◆ TASK ◆
Which lines of the entries below run from the one holding "theorem test_wf_request_mic : (Instr.ping" to the one holding "theorem test_wf_own_window : (Instr.frameTxEnd", inclusive? Set down exactly those lines and no others.
======== ENTRIES SUPPLIED
-- ==== Sys2Proof/Tests/Slice0.lean ====
section
/-! SUPPORT. The author's tests: each well-formedness check refuses an ill-formed command, and named states meet the hypotheses of the
statements. Expected values come from the rules named in the statements. -/

namespace Sys2Proof.Tests

open Sys2Proof Sys2Proof.Machine

/-! ### Helpers -/

/-- Verdicts that find nothing wrong. -/
def v0 : Verdicts := { hwOk := true, peerExt := 0, peerEpk := [], peerSig := [] }

/-- A request on the SPI port. -/
def req (params : Bytes) : HostReq := { port := .spi, seq := 1, auth := false, ctr := 0, mic := [], params, v := v0 }

/-- A line frame of which nothing was heard. -/
def rx0 : LineRx := { syms := [] }

/-- A radio signal of no PSDU, and the air that holds it alone. -/
def sig0 : RadioSig := { sfdAt := 0, rssi := 0, fofs := 0, phr := 0, psdu := [] }
def rf0 : RadioRx := { slot := 0, air := { sigs := [sig0], mix := sig0 } }

/-- A converter's word 0, and a run of one grid word on channel `ch`. -/
def word0 : ConvWord := { w := 0, ovl := false, sat := false }
def run1 (ch : Fin 9) : GridRun := { ch, from_ := 0, words := [{ lo := word0, hi := word0 }] }

/-- The grid's words alone. -/
def grid (l : List GridRun) : Streams := { aux := { from_ := 0, words := [] }, grid := l }

/-! ### Well-formedness: each check refuses a term that breaks it, and passes one that does not -/

theorem test_wf_slot_channels : (Instr.phaseSlotBoundary (grid [run1 3, run1 3])).wf = false := by decide
theorem test_wf_gallery_channels : (Instr.galleryDone (grid [run1 0, run1 5, run1 0])).wf = false := by decide
theorem test_wf_gallery_ok : (Instr.galleryDone (grid [run1 0, run1 5])).wf = true := by decide
theorem test_wf_request_ok : (Instr.ping (req [])).wf = true := by decide
theorem test_wf_request_length (r : HostReq) (h : 4096 < r.params.length) : (Instr.ping r).wf = false := by
  simp [Instr.wf, reqWf, Nat.not_le.mpr h]
theorem test_wf_request_mic : (Instr.ping { req [] with auth := true }).wf = false := by decide
theorem test_wf_boot_time : (Instr.imageCheckDone 0 { readOk := true, took := 2 ^ 32 + 1 }).wf = false := by decide
theorem test_wf_own_window : (Instr.frameTxEnd 0 [{ sym := 0, v := [], i := [] }]).wf = false := by decide
theorem test_wf_own_none : (Instr.frameTxEnd 0 []).wf = true := by decide
theorem test_wf_sweep_current : (Instr.sweepPointDone 0 0 0 [] [0]).wf = false := by decide
theorem test_wf_sweep_ok : (Instr.sweepPointDone 0 0 0 [] []).wf = true := by decide
theorem test_wf_preamble_length : (Instr.preambleDetect 0 { slot := 0, from_ := 0, samples := [] }).wf = false := by decide
theorem test_wf_ack_windows : (Instr.ackTailRx 0 [] []).wf = false := by decide
theorem test_wf_line_window : (Instr.lineFrameRx 0 { rx0 with syms := [[]] }).wf = false := by decide
theorem test_wf_line_ok : (Instr.lineFrameRx 0 rx0).wf = true := by decide
theorem test_wf_radio_silence : (Instr.radioFrameRx { rf0 with air := { sigs := [], mix := sig0 } }).wf = false := by decide
theorem test_wf_radio_ok : (Instr.radioFrameRx rf0).wf = true := by decide
theorem test_wf_tia_overload : (Instr.tiaRangeChange 0 0 [0, 0] [2] [] false 0).wf = false := by decide
theorem test_wf_tia_saturation : (Instr.tiaRangeChange 0 0 [0, 0] [1] [2] false 0).wf = false := by decide
theorem test_wf_tia_ok : (Instr.tiaRangeChange 0 0 [0, 0] [1] [0] false 0).wf = true := by decide
theorem test_wf_gain_channel : (Instr.gainPathSwitch 0 (grid [run1 5])).wf = false := by decide
theorem test_wf_gain_ok : (Instr.gainPathSwitch 1 (grid [run1 5])).wf = true := by decide
theorem test_wf_detector_span : (Instr.detectorResult 0 1 [] [] 0).wf = false := by decide
theorem test_wf_phasor_channels : (Instr.phasorReport [run1 3, run1 3] []).wf = false := by decide
theorem test_wf_phasor_kinds : (Instr.phasorReport [run1 4] []).wf = false ∧ (Instr.phasorReport [run1 3] [run1 4]).wf = true := by decide
theorem test_wf_base_channels : (Instr.baseIntervalEnd (grid [run1 0, run1 0])).wf = false := by decide
theorem test_wf_dip_words : (Instr.pqDipSwellEdge 0 0 [] []).wf = false := by decide
theorem test_wf_supra_words : (Instr.supraWindowEnd 0 0 []).wf = false := by decide
theorem test_wf_scrub_bits : (Instr.scrubRead [3, 3] true).wf = false := by decide
theorem test_wf_room_sent : (Instr.portBufferRoom .spi 0).wf = false := by decide
theorem test_wf_body_length (b : Bytes) (h : 1280 < b.length) : (Instr.allocRx 0 b).wf = false := by
  simp [Instr.wf, Nat.not_le.mpr h]
theorem test_wf_symbol_samples : (Instr.symbolBoundary 0 0 0 [] []).wf = false := by decide

/-! ### Fixed values that the spec states -/

/-- The layout of R4: the part code in bits 31–16, the step 1.1, ROM revision 7. -/
theorem test_idrev : idRev State.reset = 0x74601107 := by decide
/-- The dibit mapping of R218 at h = 1 and 50 ksymbol/s: 01, 00, 10, 11. -/
theorem test_dibits : dibitDeviations State.reset.rfx.cfg [false, true, false, false, true, false, true, true] =
    [75000, 25000, -25000, -75000] := by decide
/-- The PHR lengths at the two ends of R221's step 2. -/
theorem test_phr : phrOk (radioPhr 11) = true ∧ phrOk (radioPhr 10) = false ∧ phrOk (radioPhr 1291) = true ∧
    phrOk (radioPhr 1292) = false := by decide

/-! ### No word spells a command; the queue is served from its front -/

theorem test_word_spells_nothing : decodeTableWord 16 0x1234 = none := rfl
theorem test_step_runs_front : step { State.reset with pending := [.resetNLow, .gateOpen] } = .next { systemReset State.reset 8 with pending := [.gateOpen] } := rfl

/-! ### Witnesses: states that meet the hypotheses of each statement -/

/-- The reset state in a mode. -/
def inMode (m : Mode) : State := { State.reset with pmu := { State.reset.pmu with mode := m } }

/-- The reset state with register fields set. -/
def withF (s : State) (l : List (Field × Nat)) : State := l.foldl (fun s e => setF s e.1 e.2) s

theorem witness_idle_roost : (inMode .roost).pending = [] ∧ inHold (inMode .roost) = false ∧ timeStopped (inMode .roost) = true := by decide
theorem witness_idle : (State.reset.pending = [] ∧ inHold State.reset = false ∧ getF State.reset F.TBU_TRIM_TRIM = 0 ∧
    State.reset.tbu.slew = 0 ∧ State.reset.tbu.trimAcc = 0 ∧ timeStopped State.reset = false) ∧
    (State.reset.pending = [] ∧ inHold { State.reset with pmu := { State.reset.pmu with inReset := true } } = true) := by decide
theorem witness_step_inv : Inv State.reset ∧ step State.reset = .next (idle State.reset) := ⟨⟨rfl, rfl, rfl⟩, rfl⟩

theorem witness_frame : exec .resetNLow State.reset = .next (systemReset State.reset 8) ∧ Part.flash ∉ mayTouch .resetNLow ∧
    Part.regs 16 ∉ mayTouch .gateOpen := ⟨rfl, by decide, by decide⟩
================
◆ EXERCISE ANSWER ◆
theorem test_wf_request_mic : (Instr.ping { req [] with auth := true }).wf = false := by decide
theorem test_wf_boot_time : (Instr.imageCheckDone 0 { readOk := true, took := 2 ^ 32 + 1 }).wf = false := by decide
theorem test_wf_own_window : (Instr.frameTxEnd 0 [{ sym := 0, v := [], i := [] }]).wf = false := by decide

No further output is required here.